Wed Mar 14 20:42:24 UTC 2012

On 3/7/12 3:37 PM, Johannes Nix wrote:

> What Brian does around Ed25519 looks great.... What are the main speed
> bottlenecks in Tahoe-LAFS now? Could it be grid latencies / network
> bandwidth for fast systems and encoding for slow processors? And would
> a parallelized variant of the encoding make sense for a typical
> multicore consumer laptop?

Upload and download some large files and then look at the "Recent
Upload/Download Status" pages for them (linked from the Welcome Page):
that should give you some idea of how much time is spent for various
operations. Zfec encoding and AES encryption are pretty minimal: they
run at 10s or 100s of megabytes per second, at least on regular
laptop/desktop CPUs. SHA256 hashing is also really fast.

The biggest overhead right now appears to be Foolscap serialization and
underutilization of the network (latency and insufficient pipelining). I
wrote a d3.js-based visualizer for the immutable download side: it shows
that the new downloader, while it transfers fewer bytes than the old
one, runs slower in some circumstances because it's now making a lot of
tiny requests, and the per-request overhead is significant. I'd like to
build a similar visualizer for the upload side to investigate how the
latency between subsequent block writes affects total throughput.

Moving from Foolscap to HTTP is likely to help some of this, as is the
protocol rethinking that will be a part of that effort. Revisiting the
encoding protocol is also on the table: at PyCon last week we talked
about appending the block-hash-tree uncle-chain to each block, instead
of having just one big tree, to allow each block read to use a single
contiguous read() call, at a slight cost in storage overhead.
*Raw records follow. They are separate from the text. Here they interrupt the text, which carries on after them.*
/-- The fixed severity of a fault (R174). -/
def faultSeverity : StationFault → Severity
  | .channelFailed _ => .degraded
  | .primaryPromoted => .notice
  | .stageHeld => .severe
  | .disagree => .degraded
  | .stageClamped => .degraded
  | .recordCorrected => .notice
  | .recordDamaged => .degraded
  | .recordMappedOut => .degraded
  | .recordMapFull => .severe
  | .readerLoss => .notice
  | .timeStep => .notice
  | .cableLoadTrip => .severe
  | .cableStall => .degraded
  | .cableLimit => .degraded
  | .encoderFault => .severe
  | .sirenTimeout => .notice
  | .aboveRating => .notice
  | .restart => .notice

/-- The word with a fault's bit alone. -/
def faultMask (f : StationFault) : U32 := 1#32 <<< faultBit f

/-- Whether a fault's bit is set in the word. -/
def bitSet (word : U32) (f : StationFault) : Bool := word.getLsbD (faultBit f)

/-- The fault detail after a report (R178). -/
def detailAfter (time : U32) (r : Report) (d : Option FaultDetail) : Option FaultDetail :=
  match d with
  | none => some { fault := r.fault, time := time, arg := r.arg }
  | some held =>
    if severityCode (faultSeverity held.fault) ≤ severityCode (faultSeverity r.fault) then
      some { fault := r.fault, time := time, arg := r.arg }
    else some held

/-- The fault unit after one report (R175 steps 1 and 2). -/
def takeReport (time : U32) (f : FaultUnit) (r : Report) : FaultUnit :=
  { f with word := f.word ||| faultMask r.fault, detail := detailAfter time r f.detail }

/-- The fault unit after a batch, report by report in order (R175). -/
def takeReports (time : U32) (f : FaultUnit) (rs : List Report) : FaultUnit :=
  rs.foldl (takeReport time) f

/-- The faults of a batch whose bit the batch took from 0 to 1 (R179). -/
def newlySet (word : U32) (rs : List Report) : List StationFault :=
  (rs.map (·.fault)).filter fun f => !bitSet word f

/-- Whether a threshold admits a severity (R179). -/
def admits : Threshold → Severity → Bool
  | .quiet, _ => false
  | .severe, sev => decide (sev = .severe)
  | .degraded, sev => decide (sev ≠ .notice)
  | .all, _ => true

/-- The FAULT events of a changing batch: one on each port whose threshold admits a bit that went from 0
to 1 (R179). -/
def raiseFaultEvents (fresh : List StationFault) (s : State) : State :=
  s.withPorts (s.ports.map fun p u =>
    if fresh.any (fun f => admits (s.faults.thresholds.get p) (faultSeverity f)) then
      { u with events := u.events.insert .fault }
    else u)

/-- Add to what the step still has to do. -/
def State.owe (s : State) (w : List Work) : State := s.withDue (s.due ++ w)

/-- The fault unit takes a batch (R175): bits and detail, FAULT events, and one fault round owed when the
batch changed the word. -/
def takeBatch (rs : List Report) (s : State) : State :=
  let fresh := newlySet s.faults.word rs
  let s1 := s.withFaults (takeReports s.time.station s.faults rs)
  if fresh.isEmpty then s1
  else (raiseFaultEvents fresh s1).owe [.faultRound s1.faults.word]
We're really interested in smaller CPUs, like ARM-based FreedomBox /
PogoPlug / NAS boxes. My first interest is in making these into good
servers, which means minimzing the work that a storage server must
perform. Minimizing RAM usage (perhaps by making some features optional,
so we can load less code into memory) should help make them work better
as clients too. And having something to cross-compile the binary
packages that tahoe needs should help get tahoe installed on those boxes
faster: currently it can take a couple of hours to compile everything
necessary. I'd like to get some buildslaves running that just do
performance-testing of a pre-compiled Tahoe build on small boxes (our
current buildslaves are mostly focussed on the build itself).

cheers,
 -Brian